This has been difficult financially – the buying public does like what it knows – but we have made whole disc premieres of Tomkins, Martin Peerson, Croce, Andrea Gabrieli, Striggio, and also individual premieres of Viadana (Vespers), Giovanni Gabrieli, Byrd (yes Byrd, back in the 90s), and plenty of contemporary commissions. I suppose our other ‘thing’ has been to record (and sometimes film) new ways of hearing familiar repertoire, most recently our Victoria Tenebrae Responsories album, down a fourth from written pitch.
In early October, we release our fourth large-scale project – the second in our Colossal Baroque series for Coro Records, featuring the brilliantly conceived four-choir masses of the virtually unknown Orazio Benevoli. You can read more about the first recording in the series in this article about Benevoli's Tu es Petrus mass.
Mid-17th-century Rome seems to have existed musically in a kind of vacuum, with its own musical practices and habits. Multi-choir was very much ‘in’ and the techniques of separating the different choirs to put the listener in the centre of a surround-sound experience seem to have been honed to perfection, with sub-conductors and an organ for each little group.
Benevoli was by no means the first to have a go at this. Cori spezzati (‘split-choir’) or polychoral music was all the rage up the road in Venice in the late 16th century – with an emphasis on virtuosity and instrumental colour – cornetts, sackbuts, dulcians: music as power. Its humbler starting point two generations before that seems to have been the service of Vespers, where psalms were chanted by different groups (in England, different sides of the choir: ‘Dec and Can’), coming together in the closing Gloria – or in early 16th-century music where two small 4-part choirs combined into a brief but flashier 8-part finale.

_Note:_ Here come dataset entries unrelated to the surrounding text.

-- ==== Sys2Proof/Laws/Ops.lean ====
section
/-! SUPPORT. Laws/Ops.lean: the shared operations: what each leaves alone, what a register reads after a change, and what an
instruction of a packet comes to. -/

namespace Sys2Proof.Machine

/-! ## Frames -/

/-- Nothing differs but the registers and what belongs to sessions: moorings, controller, landing queues, keys. -/
def Session (s t : State) : Prop :=
  t = { s with regs := t.regs, moors := t.moors, ctl := t.ctl, queues := t.queues, sec := t.sec }

theorem Session.refl (s : State) : Session s s := rfl

theorem Session.trans {s t u : State} (h : Session s t) (g : Session t u) : Session s u := by
  unfold Session at *
  rw [g, h]

theorem Session.pending {s t : State} (h : Session s t) : t.pending = s.pending := by have g := congrArg State.pending h; exact g
theorem Session.free {s t : State} (h : Session s t) : t.free = s.free := by have g := congrArg State.free h; exact g
theorem Session.own {s t : State} (h : Session s t) : t.own = s.own := by have g := congrArg State.own h; exact g
theorem Session.mem {s t : State} (h : Session s t) : t.mem = s.mem := by have g := congrArg State.mem h; exact g
theorem Session.marks {s t : State} (h : Session s t) : t.marks = s.marks := by have g := congrArg State.marks h; exact g
theorem Session.msi {s t : State} (h : Session s t) : t.msi = s.msi := by have g := congrArg State.msi h; exact g
theorem Session.rate {s t : State} (h : Session s t) : t.rate = s.rate := by have g := congrArg State.rate h; exact g
theorem Session.rateChange {s t : State} (h : Session s t) : t.rateChange = s.rateChange := by have g := congrArg State.rateChange h; exact g
theorem Session.deck {s t : State} (h : Session s t) : t.deck = s.deck := by have g := congrArg State.deck h; exact g
theorem Session.tt {s t : State} (h : Session s t) : t.tt = s.tt := by have g := congrArg State.tt h; exact g
theorem Session.scenes {s t : State} (h : Session s t) : t.scenes = s.scenes := by have g := congrArg State.scenes h; exact g
theorem Session.xm {s t : State} (h : Session s t) : t.xm = s.xm := by have g := congrArg State.xm h; exact g
theorem Session.pn {s t : State} (h : Session s t) : t.pn = s.pn := by have g := congrArg State.pn h; exact g
theorem Session.cores {s t : State} (h : Session s t) : t.cores = s.cores := by have g := congrArg State.cores h; exact g
theorem Session.ferry {s t : State} (h : Session s t) : t.ferry = s.ferry := by have g := congrArg State.ferry h; exact g
theorem Session.pcie {s t : State} (h : Session s t) : t.pcie = s.pcie := by have g := congrArg State.pcie h; exact g
theorem Session.side {s t : State} (h : Session s t) : t.side = s.side := by have g := congrArg State.side h; exact g
theorem Session.otp {s t : State} (h : Session s t) : t.otp = s.otp := by have g := congrArg State.otp h; exact g
theorem Session.net {s t : State} (h : Session s t) : t.net = s.net := by have g := congrArg State.net h; exact g
theorem Session.time {s t : State} (h : Session s t) : t.time = s.time := by have g := congrArg State.time h; exact g
theorem Session.ports {s t : State} (h : Session s t) : t.ports = s.ports := by have g := congrArg State.ports h; exact g
theorem Session.meters {s t : State} (h : Session s t) : t.meters = s.meters := by have g := congrArg State.meters h; exact g
theorem Session.clk {s t : State} (h : Session s t) : t.clk = s.clk := by have g := congrArg State.clk h; exact g
theorem Session.rsel {s t : State} (h : Session s t) : t.rsel = s.rsel := by have g := congrArg State.rsel h; exact g
theorem Session.dram {s t : State} (h : Session s t) : t.dram = s.dram := by have g := congrArg State.dram h; exact g
theorem Session.pwr {s t : State} (h : Session s t) : t.pwr = s.pwr := by have g := congrArg State.pwr h; exact g
theorem Session.tap {s t : State} (h : Session s t) : t.tap = s.tap := by have g := congrArg State.tap h; exact g
theorem Session.ecc {s t : State} (h : Session s t) : t.ecc = s.ecc := by have g := congrArg State.ecc h; exact g

theorem Session.of_regs (s : State) (r : SMap W32) : Session s { s with regs := r } := rfl
theorem Session.of_ctl (s : State) (c : Ctl) : Session s { s with ctl := c } := rfl

theorem session_setReg (s : State) (a : Nat) (v : W32) : Session s (s.setReg a v) := rfl
theorem session_setFld (s : State) (f : Fld) (v : Nat) : Session s (s.setFld f v) := rfl
theorem session_bump (s : State) (f : Fld) : Session s (s.bump f) := rfl
theorem session_addWait (s : State) (n : Nat) (w : Wait) : Session s (s.addWait n w) := rfl
theorem session_defer (s : State) (n : Nat) (e : Eff) : Session s (s.defer n e) := rfl
theorem session_setQueue (s : State) (m c : Nat) (q : LandQ) : Session s (s.setQueue m c q) := rfl
theorem session_post (s : State) (m : Fin 8) (ws : List W32) (b : Bool) : Session s (s.post m ws b) := rfl
theorem session_freeUnits (s : State) (m c n : Nat) : Session s (s.freeUnits m c n) := rfl

theorem session_reply (s : State) (p : Pkt) : Session s (s.reply p) := by
  unfold State.reply
  simp only []
  split <;> first | exact Session.refl s | exact session_post s _ _ _

theorem session_noticeTo (s : State) (m : Fin 8) (c : Nat) (ws : List W32) : Session s (s.noticeTo m c ws) := by
  unfold State.noticeTo
  simp only []
  split
  · exact Session.refl s
  · split <;> rfl

theorem session_foldl {A : Type} (f : State → A → State) (hf : ∀ s a, Session s (f s a)) (l : List A) (s : State) :
    Session s (l.foldl f s) := by
  induction l generalizing s with
  | nil => exact Session.refl s
  | cons a r ih => exact (hf s a).trans (ih (f s a))

theorem session_noticeIf (s : State) (c : Nat) (ws : List W32) (p : Fin 8 → Bool) : Session s (s.noticeIf c ws p) :=
  session_foldl _ (fun t m => session_noticeTo t m c ws) _ s

theorem session_notice (s : State) (c : Nat) (ws : List W32) : Session s (s.notice c ws) :=
  session_noticeIf s c ws _

theorem session_setReady (s : State) (fs : List Fld) : Session s (s.setReady fs) := by
  have h : Session s ((fs.filter (fun f => !s.readyBarred f)).foldl (fun t f => t.setFld f 1) s) :=
    session_foldl _ (fun t f => session_setFld t f 1) _ s
  unfold State.setReady
  simp only []
  split
  · exact h
  · exact h.trans (session_notice _ _ _)

theorem session_clearReady (s : State) (fs : List Fld) : Session s (s.clearReady fs) :=
  session_foldl _ (fun t f => session_setFld t f 0) fs s

/-- A reply leaves, and the units of its packet are freed. -/
theorem session_sent (s : State) (p : Pkt) :
    Session s (if p.units = 0 then s.reply p else (s.reply p).freeUnits p.m.val p.cls.val p.units) := by
  split
  · exact session_reply s p
  · exact (session_reply s p).trans (session_freeUnits _ _ _ _)

theorem session_sendDue (l : List Pkt) (s : State) : Session s (State.sendDue l s) := by
  induction l generalizing s with
  | nil => exact Session.refl s
  | cons p r ih =>
    unfold State.sendDue
    split
    · exact ih s
    · refine Session.trans (Session.trans (session_sent s p) ?_) (ih _)
      rfl

theorem session_flushDue (s : State) : Session s s.flushDue := by
  unfold State.flushDue
  split
  · exact Session.refl s
  · exact session_sendDue _ s

theorem session_release (s : State) (p : Wait → Bool) : Session s (s.release p) :=
  Session.trans (Session.of_ctl s _) (session_flushDue _)

theorem session_completePacket (s : State) : Session s s.completePacket := by
  unfold State.completePacket
  split
  · exact Session.refl s
  · simp only []
    split
    · exact Session.trans (Session.of_ctl s _) (session_flushDue _)
    · exact Session.trans ((session_freeUnits s _ _ _).trans (Session.of_ctl _ _)) (session_flushDue _)

theorem session_closeReserved (s : State) : Session s s.closeReserved := by
  unfold State.closeReserved
  split
  · exact Session.refl s
  · split
    · exact Session.refl s
    · split
      · exact Session.refl s
      · exact Session.trans (Session.of_ctl s _) (session_completePacket _)

theorem session_boundary (s : State) : Session s s.boundary := by
  unfold State.boundary
  refine session_foldl _ (fun t _ => ?_) _ s
  split
  · exact Session.refl t
  · exact session_closeReserved t

/-- Adding a record to the running packet changes nothing outside the sessions. -/
theorem session_record (s : State) (r : Rec) : Session s (s.record r) := by
  unfold State.record
  split
  · exact Session.refl s
  · simp only []
    refine Session.trans ?_ (session_boundary _)
    split
    · exact Session.of_ctl s _
    · exact Session.trans (Session.of_ctl s _) (session_completePacket _)

theorem enter_eq (s : State) (op : Nat) (q : Req) : s.enter op q = { s with ctl := (s.enter op q).ctl } := by
  unfold State.enter
  simp only []
  split <;> rfl

theorem session_enter (s : State) (op : Nat) (q : Req) : Session s (s.enter op q) := by
  rw [enter_eq]; exact Session.of_ctl s _

/-! ## Registers -/

theorem reg_setReg_same (s : State) (a : Nat) (v : W32) : (s.setReg a v).reg a = v :=
  lookD_insD_same s.regs (regReset a) a v

theorem reg_setReg_other (s : State) {a b : Nat} (v : W32) (hb : b ≠ a) : (s.setReg a v).reg b = s.reg b :=
  lookD_insD_other s.regs (regReset a) (regReset b) v hb

/-- A field set in another register leaves a register as it was. -/
theorem reg_setFld_other (s : State) {f : Fld} {b : Nat} (v : Nat) (hb : b ≠ f.reg) : (s.setFld f v).reg b = s.reg b :=
  reg_setReg_other s _ hb

/-- A field reads as it was set. -/
theorem fld_setFld_same (s : State) (f : Fld) (v : Nat) (h : f.hi < 32) :
    (s.setFld f v).fld f = v % 2 ^ (f.hi + 1 - f.lo) := by
  unfold State.fld State.setFld
  rw [reg_setReg_same, bf_setBf_same _ _ _ _ h]

/-- A field of another register, or one that does not meet the field set, reads as before. -/
theorem fld_setFld_other (s : State) (f g : Fld) (v : Nat) (h : g.reg ≠ f.reg ∨ g.hi < f.lo ∨ f.hi < g.lo) :
    (s.setFld f v).fld g = s.fld g := by
  unfold State.fld State.setFld
  by_cases hr : g.reg = f.reg
  · rw [hr, reg_setReg_same]
    exact bf_setBf_other _ _ _ _ _ _ (h.resolve_left (fun x => x hr))
  · rw [reg_setReg_other _ _ hr]

/-! ## Instructions -/

/-- The packet in which an instruction acts stands at the front: it is of the mooring and class of the request. -/
theorem enter_stack (s : State) (op : Nat) (q : Req) :
    ∃ p r, (s.enter op q).ctl.stack = p :: r ∧ p.m = q.m ∧ p.cls = q.cls := by
  unfold State.enter
  simp only []
  split
  · next h =>
    unfold State.isNext at h
    split at h
    · next p r hs =>
      simp only [Bool.and_eq_true, beq_iff_eq] at h
      exact ⟨p, r, hs, h.1.1.1, h.1.1.2⟩
    · cases h
  · exact ⟨_, _, rfl, rfl, rfl⟩

/-- No error of a table holds: the instruction acts. -/
theorem checked_act (s : State) (cs : List (Bool × Nat)) (act : Unit → Res) (h : firstErr cs = none) :
    checked s cs act = act () := by
  unfold checked; rw [h]

/-- The first error of a table that holds is the status. -/
theorem checked_err (s : State) (cs : List (Bool × Nat)) (act : Unit → Res) (e : Nat) (h : firstErr cs = some e) :
    checked s cs act = Res.err s e := by
  unfold checked; rw [h]

end Sys2Proof.Machine
end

The first true master of this choral stereo was Orlandus Lassus, whose infinitely subtle choral entwinings reflected the physical closeness of his two groups: with balconies very close together, his choirs could do more than just hit the ball back across the net but combine in ever more ingenious ways: try his 8-voice Alma redemptoris mater.
But in the same way that building a slightly bigger tower than your neighbour got out of hand in the 15th century (search San Gimignano), composing for an ensemble of even more choirs quickly became a thing. The surviving monolith of the 16th century is the motet and mass for 40 voices (five choirs of eight lines each) by Alessandro Striggio (which I had the pleasure of recording in 2011), intended as a bribe for Emperor Maximilian II in the 1560s. Striggio took the music to Munich and Paris, where he gave notable performances with rather surprised local musicians and even – it’s thought – to London. There, if a single piece of scrappy evidence is to be believed, it so inspired Thomas Tallis that he wrote his own 40-voice motet, Spem in alium. That extraordinary one-off work of genius had no obvious successors and may never even have been performed in ‘public’ in Tallis’s lifetime, despite the huge affection (and terror) with which it is now frequently attempted.

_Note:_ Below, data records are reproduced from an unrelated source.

-- ==== Sys2Proof/Laws/Memory.lean ====
section
/-! SUPPORT. Laws/Memory.lean: byte memory. mem_f: f leaves byte memory as it is. memWf_f and memOk_f: f stores to byte memory and
keeps its canonical form (log 9). -/

namespace Sys2Proof.Machine

/-- A fold of steps that leave byte memory as it is does too. -/
theorem mem_foldl {A : Type} (f : State → A → State) (h : ∀ s a, (f s a).mem = s.mem) (l : List A) (s : State) :
    (l.foldl f s).mem = s.mem := by
  induction l generalizing s with
  | nil => rfl
  | cons a l ih => rw [List.foldl_cons, ih, h]
/-- A step from s to t that leaves byte memory as it is. -/
def KeepsMem (s t : State) : Prop := t.mem = s.mem
theorem KeepsMem.trans {s t u : State} (h : KeepsMem s t) (g : KeepsMem t u) : KeepsMem s u := Eq.trans g h
theorem KeepsMem.foldl {A : Type} (f : State → A → State) (h : ∀ s a, KeepsMem s (f s a)) (l : List A) (s : State) :
    KeepsMem s (l.foldl f s) := mem_foldl f h l s
theorem KeepsMem.ite {s t u : State} {b : Prop} [Decidable b] (h : KeepsMem s t) (g : KeepsMem s u) :
    KeepsMem s (if b then t else u) := by split <;> assumption
@[simp] theorem mem_Res_err (s : State) (e : Nat) : (Res.err s e).st.mem = s.mem := by
  unfold Res.err
  simp

@[simp] theorem mem_setReg (s : State) (a : Nat) (v : W32) : (s.setReg a v).mem = s.mem := rfl

@[simp] theorem mem_setFld (s : State) (f : Fld) (v : Nat) : (s.setFld f v).mem = s.mem := rfl

@[simp] theorem mem_ueRecord (s : State) (a : Nat) : (State.ueRecord s a).mem = s.mem := by
  unfold State.ueRecord
  split <;> simp

@[simp] theorem mem_Res_fault (s : State) (a : Nat) : (Res.fault s a).st.mem = s.mem := by
  unfold Res.fault
  simp

@[simp] theorem mem_Res_ok (s : State) : (Res.ok s).st.mem = s.mem := by
  unfold Res.ok
  simp

@[simp] theorem mem_Res_okP (s : State) (p : List W32) : (Res.okP s p).st.mem = s.mem := by
  unfold Res.okP
  simp

@[simp] theorem mem_setTask (s : State) (t : Nat) (r : TaskRec) : (State.setTask s t r).mem = s.mem := by
  unfold State.setTask
  simp

@[simp] theorem mem_assignShadow (s : State) (t : Nat) : (State.assignShadow s t).mem = s.mem := by
  unfold State.assignShadow
  simp only []
  (repeat' split) <;> simp

@[simp] theorem mem_setCore (s : State) (c : Nat) (k : Core) : (State.setCore s c k).mem = s.mem := by
  unfold State.setCore
  simp

@[simp] theorem mem_clearMarks (s : State) (a n : Nat) : (State.clearMarks s a n).mem = s.mem := by
  unfold State.clearMarks
  simp

@[simp] theorem mem_setMark (s : State) (a : Nat) (m : Option Mark) : (State.setMark s a m).mem = s.mem := by
  unfold State.setMark
  (repeat' split) <;> simp

@[simp] theorem mem_flip (s : State) : (State.flip s).mem = s.mem := by
  unfold State.flip
  simp only []
  (repeat' split) <;> simp

@[simp] theorem mem_bump (s : State) (f : Fld) : (State.bump s f).mem = s.mem := by
  unfold State.bump
  simp

@[simp] theorem mem_ceRecord (s : State) (a : Nat) : (State.ceRecord s a).mem = s.mem := by
  unfold State.ceRecord
  split <;> simp

@[simp] theorem mem_merge (s : State) (a : Nat) : (State.merge s a).mem = s.mem := by
  unfold State.merge
  split <;> simp

@[simp] theorem mem_validate (s : State) (a n : Nat) : (State.validate s a n).mem = s.mem := by
  unfold State.validate
  (repeat' split) <;> simp

@[simp] theorem mem_wrote (s : State) (a n : Nat) : (State.wrote s a n).mem = s.mem := by
  unfold State.wrote
  simp only []
  (repeat' split) <;> simp

@[simp] theorem mem_emptyBerth (s : State) (c : Nat) (st : Berth) : (State.emptyBerth s c st).mem = s.mem := by
  unfold State.emptyBerth
  simp

@[simp] theorem mem_modCore (s : State) (c : Nat) (f : Core → Core) : (State.modCore s c f).mem = s.mem := by
  unfold State.modCore
  simp

@[simp] theorem mem_clearBerth (s : State) (c : Nat) : (State.clearBerth s c).mem = s.mem := by
  unfold State.clearBerth
  simp

@[simp] theorem mem_post (s : State) (m : Fin 8) (ws : List W32) (notice : Bool) :
    (State.post s m ws notice).mem = s.mem := by
  unfold State.post
  simp

@[simp] theorem mem_noticeTo (s : State) (m : Fin 8) (code : Nat) (payload : List W32) :
    (State.noticeTo s m code payload).mem = s.mem := by
  unfold State.noticeTo
  simp only []
  (repeat' split) <;> simp

@[simp] theorem mem_noticeIf (s : State) (code : Nat) (payload : List W32) (sel : Fin 8 → Bool) :
    (State.noticeIf s code payload sel).mem = s.mem := by
  unfold State.noticeIf
  rw [mem_foldl]
  intro _ _
  simp

@[simp] theorem mem_notice (s : State) (code : Nat) (payload : List W32) : (State.notice s code payload).mem = s.mem := by
  unfold State.notice
  simp

@[simp] theorem mem_ferryNotice (s : State) (event reason task from_ to_ frame gap : Nat) :
    (State.ferryNotice s event reason task from_ to_ frame gap).mem = s.mem := by
  unfold State.ferryNotice
  simp

@[simp] theorem mem_toTesting (s : State) (c : Nat) : (State.toTesting s c).mem = s.mem := by
  unfold State.toTesting
  simp

@[simp] theorem mem_finishMove (s : State) (t : Nat) (test : Bool) : (State.finishMove s t test).mem = s.mem := by
  unfold State.finishMove
  simp only []
  (repeat' split) <;> simp

@[simp] theorem mem_issued (s : State) (c cycle : Nat) (r : CoreRegs) (cost : Nat) :
    (State.issued s c cycle r cost).mem = s.mem := by
  unfold State.issued
  simp

@[simp] theorem mem_progFixed (s : State) (c : Nat) : (State.progFixed s c).mem = s.mem := by
  unfold State.progFixed
  simp

@[simp] theorem mem_progSingle (s : State) (c : Nat) : (State.progSingle s c).mem = s.mem := by
  unfold State.progSingle
  split <;> simp

@[simp] theorem mem_frameCore (s : State) (cycle c : Nat) : (State.frameCore s cycle c).mem = s.mem := by
  unfold State.frameCore
  simp

@[simp] theorem mem_completeTo (s : State) (c n : Nat) : (State.completeTo s c n).mem = s.mem := by
  unfold State.completeTo
  simp

@[simp] theorem mem_alertBit (s : State) (i : Nat) : (State.alertBit s i).mem = s.mem := by
  unfold State.alertBit
  simp

@[simp] theorem mem_faultNotice (s : State) (source cause cls unit task code pc action : Nat) :
    (State.faultNotice s source cause cls unit task code pc action).mem = s.mem := by
  unfold State.faultNotice
  simp

@[simp] theorem mem_modTask (s : State) (t : Nat) (f : TaskRec → TaskRec) : (State.modTask s t f).mem = s.mem := by
  unfold State.modTask
  simp

@[simp] theorem mem_pairCompare (s : State) (c : Nat) (w : DeckWr) : (State.pairCompare s c w).mem = s.mem := by
  unfold State.pairCompare
  (repeat' split) <;> simp

@[simp] theorem mem_draw (s : State) : (State.draw s).2.mem = s.mem := by
  unfold State.draw
  simp

@[simp] theorem mem_eccNotice (s : State) (bank kind master addr index : Nat) :
    (State.eccNotice s bank kind master addr index).mem = s.mem := by
  unfold State.eccNotice
  simp

@[simp] theorem mem_deckScanOne (s : State) (key : Nat) (master : Option Nat) :
    (State.deckScanOne s key master).mem = s.mem := by
  unfold State.deckScanOne
  simp only []
  (repeat' split) <;> simp

@[simp] theorem mem_kerr (s : State) : (State.kerr s).mem = s.mem := by
  unfold State.kerr
  simp

@[simp] theorem mem_dkerr (s : State) (c : Nat) : (State.dkerr s c).mem = s.mem := by
  unfold State.dkerr
  simp

@[simp] theorem mem_pdErr (s : State) (b : Nat) : (State.pdErr s b).mem = s.mem := by
  unfold State.pdErr
  split <;> simp

@[simp] theorem mem_deckFetch (s : State) (c : Nat) (r : DeckRd) : (State.deckFetch s c r).1.mem = s.mem := by
  unfold State.deckFetch
  simp only []
  (repeat' split) <;> simp

@[simp] theorem mem_readsFirst (s : State) (c : Nat) (w : DeckWr) : (State.readsFirst s c w).mem = s.mem := by
  unfold State.readsFirst
  rw [mem_foldl]
  intro _ _
  (repeat' split) <;> simp

@[simp] theorem mem_deckPut (s : State) (slot frame w : Nat) (v : W32) : (State.deckPut s slot frame w v).mem = s.mem := by
  unfold State.deckPut
  split <;> simp

theorem keepsMem_storeWrite (s : State) (c : Nat) (w : DeckWr) (cycle : Nat) : KeepsMem s (s.storeWrite c w cycle) := by
  unfold State.storeWrite
  extract_lets k slot pos lag r key wrote put
  have hw : ∀ (t : State) (l : List Nat) (f : Core → Core), KeepsMem t (l.foldl (fun t x => t.modCore x f) t) :=
    fun t l f => KeepsMem.foldl _ (fun _ _ => mem_modCore _ _ _) l t
  have hp : ∀ u : State, KeepsMem u (put u) := fun u =>
    KeepsMem.trans (t := u.deckPut slot w.frame pos _) (mem_deckPut _ _ _ _ _)
      (KeepsMem.trans (mem_modCore _ _ _) (hw _ _ _))
  clear_value put
  refine KeepsMem.ite (mem_dkerr _ _) (KeepsMem.ite (mem_pdErr _ _)
    (KeepsMem.ite (KeepsMem.ite (mem_kerr _) (mem_dkerr _ _)) ?_))
  cases r.move with
  | none => exact hp _
  | some mv =>
    exact KeepsMem.ite (hp _) (KeepsMem.ite ((hp _).trans (mem_modTask _ _ _)) (KeepsMem.ite rfl (hp _)))
@[simp] theorem mem_storeWrite (s : State) (c : Nat) (w : DeckWr) (cycle : Nat) : (s.storeWrite c w cycle).mem = s.mem :=
  keepsMem_storeWrite s c w cycle

@[simp] theorem mem_drainOne (s : State) (c cycle : Nat) : (State.drainOne s c cycle).mem = s.mem := by
  unfold State.drainOne
  (repeat' split) <;> simp

@[simp] theorem mem_drain (s : State) (c cycle : Nat) : (State.drain s c cycle).mem = s.mem := by
  unfold State.drain
  rw [mem_foldl]
  intro _ _
  simp

@[simp] theorem mem_syncReturn (s : State) (c cycle : Nat) : (State.syncReturn s c cycle).mem = s.mem := by
  unfold State.syncReturn
  simp

@[simp] theorem mem_openBarrier (s : State) (b cycle : Nat) : (State.openBarrier s b cycle).mem = s.mem := by
  unfold State.openBarrier
  repeat'
    first
    | with_reducible rfl
    | simp only []
    | split
    | (simp; done)
    | rw [mem_foldl]
    | intro _ _
    | simp

@[simp] theorem mem_deckScan (s : State) (slot frame : Nat) (master : Option Nat) :
    (State.deckScan s slot frame master).mem = s.mem := by
  unfold State.deckScan
  repeat'
    first
    | with_reducible rfl
    | simp only []
    | split
    | (simp; done)
    | rw [mem_foldl]
    | intro _ _
    | simp

@[simp] theorem mem_xmStart (s : State) (phase : Nat) (stage2 : Bool) : (State.xmStart s phase stage2).mem = s.mem := by
  unfold State.xmStart
  repeat'
    first
    | with_reducible rfl
    | simp only []
    | split
    | (simp; done)
    | rw [mem_foldl]
    | intro _ _
    | simp

@[simp] theorem mem_startUnit (s : State) (q : PhUnit → Bool) (cycle : Nat) : (State.startUnit s q cycle).mem = s.mem := by
  unfold State.startUnit
  (repeat' split) <;> simp

@[simp] theorem mem_advanceFrom (n cycle : Nat) (s : State) : (State.advanceFrom n cycle s).mem = s.mem := by
  induction n generalizing s with
  | zero => rfl
  | succ n ih =>
    unfold State.advanceFrom
    simp only []
    split
    · rw [ih]; simp
    · simp

@[simp] theorem mem_advance (s : State) (cycle : Nat) : (s.advance cycle).mem = s.mem := mem_advanceFrom _ _ _

@[simp] theorem mem_frameTask (s : State) (cycle c : Nat) : (State.frameTask s cycle c).mem = s.mem := by
  unfold State.frameTask
  simp only []
  (repeat' split) <;> simp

Can you actually hear (and follow) 40 different parts? Well, no! Apparently, seven different is the most we can manage (as a singer once helpfully told me just as I was about to conduct Spem) but that’s what is so clever about the apparent ‘reduced’ forces (16 instead of 40) of our Roman discovery, Benevoli. He knew what worked as opposed to what looked good on the page. His light touch creates a four-layered musical soufflé whose flavours attack the palate individually before kaleidoscopically combining in an explosion of flavours (that gum in Charlie and the Chocolate Factory) when the sound of all sixteen parts takes over your entire body.
What’s it like to take part in? For the conductor, it’s the best seat in the house, but there is an element of Mickey Mouse, dancing around to catch each choir at the right moment, giving them the confidence to come in when they can’t really hear enough of the detail around them to know how it’s going. In 17th-century performances, a main conductor stood by choir 1, giving a metronomical beat with a rolled-up piece of paper. This was relayed by sub-conductors standing with the other choirs, as at the recent Coronation in Westminster Abbey, maestro Pappano using the helpful video camera to keep his out-of-sight orchestra together with the choir. With Benevoli’s masses, each singer only had their own part – plus a large dose of adrenaline. Rehearsal was minimal, and a musical visitor from France was astounded at the technique’s success.
One peculiar feature of this music is a technique called ‘holding the mule’. In this case, the mule is a stubbornly slow-moving tune sung in unison by the sopranos of the four choirs, around the heads of the congregation. The name was presumably inspired by the familiar sight of a priest stuck on a static mule in the streets of Rome, the priest vainly urging it on. But the sopranos’ loss (no-one enjoys singing slow) is the composer’s gain, allowing fast-moving music for the parts underneath. Handel came to Rome only 30 years after Benevoli’s death and was clearly taken with the technique, including it in his Dixit Dominus and also in Messiah’s Hallelujah chorus – ‘King of kings’...
What made these performances even more astounding were the super-special occasions when choirs were doubled up: eight groups instead of four and spread even further down the church, the problems of ensemble multiplying and requiring absolute balls of steel from those taking part. It was known to work, although one can imagine performances when it didn’t...
On 4th October 2024, a unique Colossal Baroque performance took place at St Martin-in-the-Fields to mark the launch of I Fagiolini’s premiere recording of Benevoli’s four-choir Benevola mass: with the deluxe model – four doubling, eight in all. I Fagiolini provided the primaries while secondaries were sung by St Martin’s Choral Scholars and The Lyons Mouth. And a composer who lived in poverty and was completely forgotten rose again, mules and all.